EXERCISE AIM:
Your answer should be the lines from the start of the records through the line with "s.spefscr := rfl", copied word for word.

=== LISTED RECORDS ===

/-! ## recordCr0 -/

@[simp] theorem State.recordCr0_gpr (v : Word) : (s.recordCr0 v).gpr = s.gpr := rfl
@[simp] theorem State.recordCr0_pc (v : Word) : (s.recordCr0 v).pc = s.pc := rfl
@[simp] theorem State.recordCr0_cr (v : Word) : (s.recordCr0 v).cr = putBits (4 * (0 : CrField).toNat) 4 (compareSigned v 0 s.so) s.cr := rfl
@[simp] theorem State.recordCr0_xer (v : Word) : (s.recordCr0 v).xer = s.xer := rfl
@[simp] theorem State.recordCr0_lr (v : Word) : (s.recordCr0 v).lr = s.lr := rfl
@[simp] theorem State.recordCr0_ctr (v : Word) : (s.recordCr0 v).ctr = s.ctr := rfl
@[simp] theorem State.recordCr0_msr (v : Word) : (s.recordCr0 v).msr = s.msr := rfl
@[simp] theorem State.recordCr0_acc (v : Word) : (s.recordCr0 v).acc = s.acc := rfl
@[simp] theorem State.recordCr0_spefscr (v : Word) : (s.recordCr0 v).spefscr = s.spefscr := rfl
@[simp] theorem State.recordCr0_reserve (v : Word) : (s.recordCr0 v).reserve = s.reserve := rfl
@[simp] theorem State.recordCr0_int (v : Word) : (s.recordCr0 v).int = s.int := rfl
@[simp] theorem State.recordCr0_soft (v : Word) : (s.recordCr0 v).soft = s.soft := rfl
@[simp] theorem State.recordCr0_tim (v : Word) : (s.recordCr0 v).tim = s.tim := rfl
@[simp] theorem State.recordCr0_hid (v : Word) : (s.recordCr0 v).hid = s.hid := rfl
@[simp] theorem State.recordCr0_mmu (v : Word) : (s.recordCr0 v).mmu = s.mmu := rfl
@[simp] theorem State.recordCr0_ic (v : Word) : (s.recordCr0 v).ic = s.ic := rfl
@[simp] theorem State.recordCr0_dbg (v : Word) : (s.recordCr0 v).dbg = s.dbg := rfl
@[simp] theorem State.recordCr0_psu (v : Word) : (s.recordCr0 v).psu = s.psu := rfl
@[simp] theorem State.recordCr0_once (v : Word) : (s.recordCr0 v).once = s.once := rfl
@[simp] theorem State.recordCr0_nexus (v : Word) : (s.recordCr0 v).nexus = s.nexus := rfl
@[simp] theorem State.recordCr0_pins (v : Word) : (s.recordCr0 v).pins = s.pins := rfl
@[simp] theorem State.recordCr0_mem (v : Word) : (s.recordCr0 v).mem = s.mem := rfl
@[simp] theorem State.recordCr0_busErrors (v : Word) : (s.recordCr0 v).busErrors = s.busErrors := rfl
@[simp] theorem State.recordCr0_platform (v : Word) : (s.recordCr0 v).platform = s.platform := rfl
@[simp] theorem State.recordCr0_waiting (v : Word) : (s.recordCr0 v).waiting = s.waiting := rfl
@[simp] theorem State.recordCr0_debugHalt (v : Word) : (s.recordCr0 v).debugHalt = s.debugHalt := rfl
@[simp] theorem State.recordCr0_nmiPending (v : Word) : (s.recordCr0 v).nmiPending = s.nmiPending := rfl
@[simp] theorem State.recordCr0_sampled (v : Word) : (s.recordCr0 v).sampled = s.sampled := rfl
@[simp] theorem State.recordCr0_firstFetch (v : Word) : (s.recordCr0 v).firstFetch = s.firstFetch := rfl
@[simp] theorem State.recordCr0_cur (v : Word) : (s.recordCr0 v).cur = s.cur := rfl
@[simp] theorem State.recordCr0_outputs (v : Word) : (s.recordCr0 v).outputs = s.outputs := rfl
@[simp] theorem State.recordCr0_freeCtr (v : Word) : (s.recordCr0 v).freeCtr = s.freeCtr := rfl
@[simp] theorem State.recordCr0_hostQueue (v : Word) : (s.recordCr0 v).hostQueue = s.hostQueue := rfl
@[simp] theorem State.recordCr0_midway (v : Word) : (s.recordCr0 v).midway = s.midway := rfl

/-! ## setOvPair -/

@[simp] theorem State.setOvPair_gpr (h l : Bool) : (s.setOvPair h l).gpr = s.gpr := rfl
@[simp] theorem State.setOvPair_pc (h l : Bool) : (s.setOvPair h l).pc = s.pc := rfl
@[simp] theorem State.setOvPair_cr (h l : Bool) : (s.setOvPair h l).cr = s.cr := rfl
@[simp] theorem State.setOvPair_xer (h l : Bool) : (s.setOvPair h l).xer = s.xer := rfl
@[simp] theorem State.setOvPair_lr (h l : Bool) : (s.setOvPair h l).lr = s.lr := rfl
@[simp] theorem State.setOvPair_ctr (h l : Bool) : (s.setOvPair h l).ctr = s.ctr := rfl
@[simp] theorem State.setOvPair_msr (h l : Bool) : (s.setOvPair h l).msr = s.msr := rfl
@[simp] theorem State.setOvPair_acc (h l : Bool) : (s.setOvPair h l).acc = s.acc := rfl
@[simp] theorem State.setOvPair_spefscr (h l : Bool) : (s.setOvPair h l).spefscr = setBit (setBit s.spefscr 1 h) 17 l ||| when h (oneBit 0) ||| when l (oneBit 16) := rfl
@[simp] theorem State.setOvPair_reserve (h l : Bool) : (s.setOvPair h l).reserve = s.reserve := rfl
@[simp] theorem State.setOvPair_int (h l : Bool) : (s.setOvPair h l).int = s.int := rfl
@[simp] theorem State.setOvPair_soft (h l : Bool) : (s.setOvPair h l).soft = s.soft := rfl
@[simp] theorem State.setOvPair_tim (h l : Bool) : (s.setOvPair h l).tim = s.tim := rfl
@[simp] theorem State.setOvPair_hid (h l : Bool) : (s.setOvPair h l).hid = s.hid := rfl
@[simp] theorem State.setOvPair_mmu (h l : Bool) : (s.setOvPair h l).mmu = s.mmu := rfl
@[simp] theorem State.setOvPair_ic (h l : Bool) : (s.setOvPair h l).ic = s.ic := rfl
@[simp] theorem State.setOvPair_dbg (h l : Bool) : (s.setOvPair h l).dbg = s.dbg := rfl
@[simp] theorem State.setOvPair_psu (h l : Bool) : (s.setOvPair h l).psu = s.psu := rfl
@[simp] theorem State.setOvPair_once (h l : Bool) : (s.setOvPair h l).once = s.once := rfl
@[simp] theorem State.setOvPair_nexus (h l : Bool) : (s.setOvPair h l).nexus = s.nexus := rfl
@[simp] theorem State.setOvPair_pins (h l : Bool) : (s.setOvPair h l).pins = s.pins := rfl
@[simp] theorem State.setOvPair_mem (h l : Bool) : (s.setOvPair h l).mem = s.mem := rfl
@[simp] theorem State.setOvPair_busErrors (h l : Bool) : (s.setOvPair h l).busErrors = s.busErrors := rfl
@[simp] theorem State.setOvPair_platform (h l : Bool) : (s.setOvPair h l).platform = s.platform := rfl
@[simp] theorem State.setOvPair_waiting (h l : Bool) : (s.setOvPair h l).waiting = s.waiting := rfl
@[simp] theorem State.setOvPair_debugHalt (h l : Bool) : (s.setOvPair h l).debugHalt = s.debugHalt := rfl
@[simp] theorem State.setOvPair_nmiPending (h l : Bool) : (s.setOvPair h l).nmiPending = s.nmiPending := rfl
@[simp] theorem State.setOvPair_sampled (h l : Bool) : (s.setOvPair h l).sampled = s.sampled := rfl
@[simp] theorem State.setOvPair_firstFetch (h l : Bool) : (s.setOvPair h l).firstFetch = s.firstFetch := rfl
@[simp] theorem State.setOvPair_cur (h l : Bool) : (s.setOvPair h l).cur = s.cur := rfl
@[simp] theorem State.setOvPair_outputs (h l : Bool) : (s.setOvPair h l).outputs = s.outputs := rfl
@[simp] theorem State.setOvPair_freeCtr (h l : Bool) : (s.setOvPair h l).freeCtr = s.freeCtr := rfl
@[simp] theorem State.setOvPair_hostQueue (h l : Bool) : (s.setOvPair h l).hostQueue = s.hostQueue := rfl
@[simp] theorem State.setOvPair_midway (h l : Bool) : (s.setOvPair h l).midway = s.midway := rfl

===

FINISHED EXERCISE:
/-! ## recordCr0 -/

@[simp] theorem State.recordCr0_gpr (v : Word) : (s.recordCr0 v).gpr = s.gpr := rfl
@[simp] theorem State.recordCr0_pc (v : Word) : (s.recordCr0 v).pc = s.pc := rfl
@[simp] theorem State.recordCr0_cr (v : Word) : (s.recordCr0 v).cr = putBits (4 * (0 : CrField).toNat) 4 (compareSigned v 0 s.so) s.cr := rfl
@[simp] theorem State.recordCr0_xer (v : Word) : (s.recordCr0 v).xer = s.xer := rfl
@[simp] theorem State.recordCr0_lr (v : Word) : (s.recordCr0 v).lr = s.lr := rfl
@[simp] theorem State.recordCr0_ctr (v : Word) : (s.recordCr0 v).ctr = s.ctr := rfl
@[simp] theorem State.recordCr0_msr (v : Word) : (s.recordCr0 v).msr = s.msr := rfl
@[simp] theorem State.recordCr0_acc (v : Word) : (s.recordCr0 v).acc = s.acc := rfl
@[simp] theorem State.recordCr0_spefscr (v : Word) : (s.recordCr0 v).spefscr = s.spefscr := rfl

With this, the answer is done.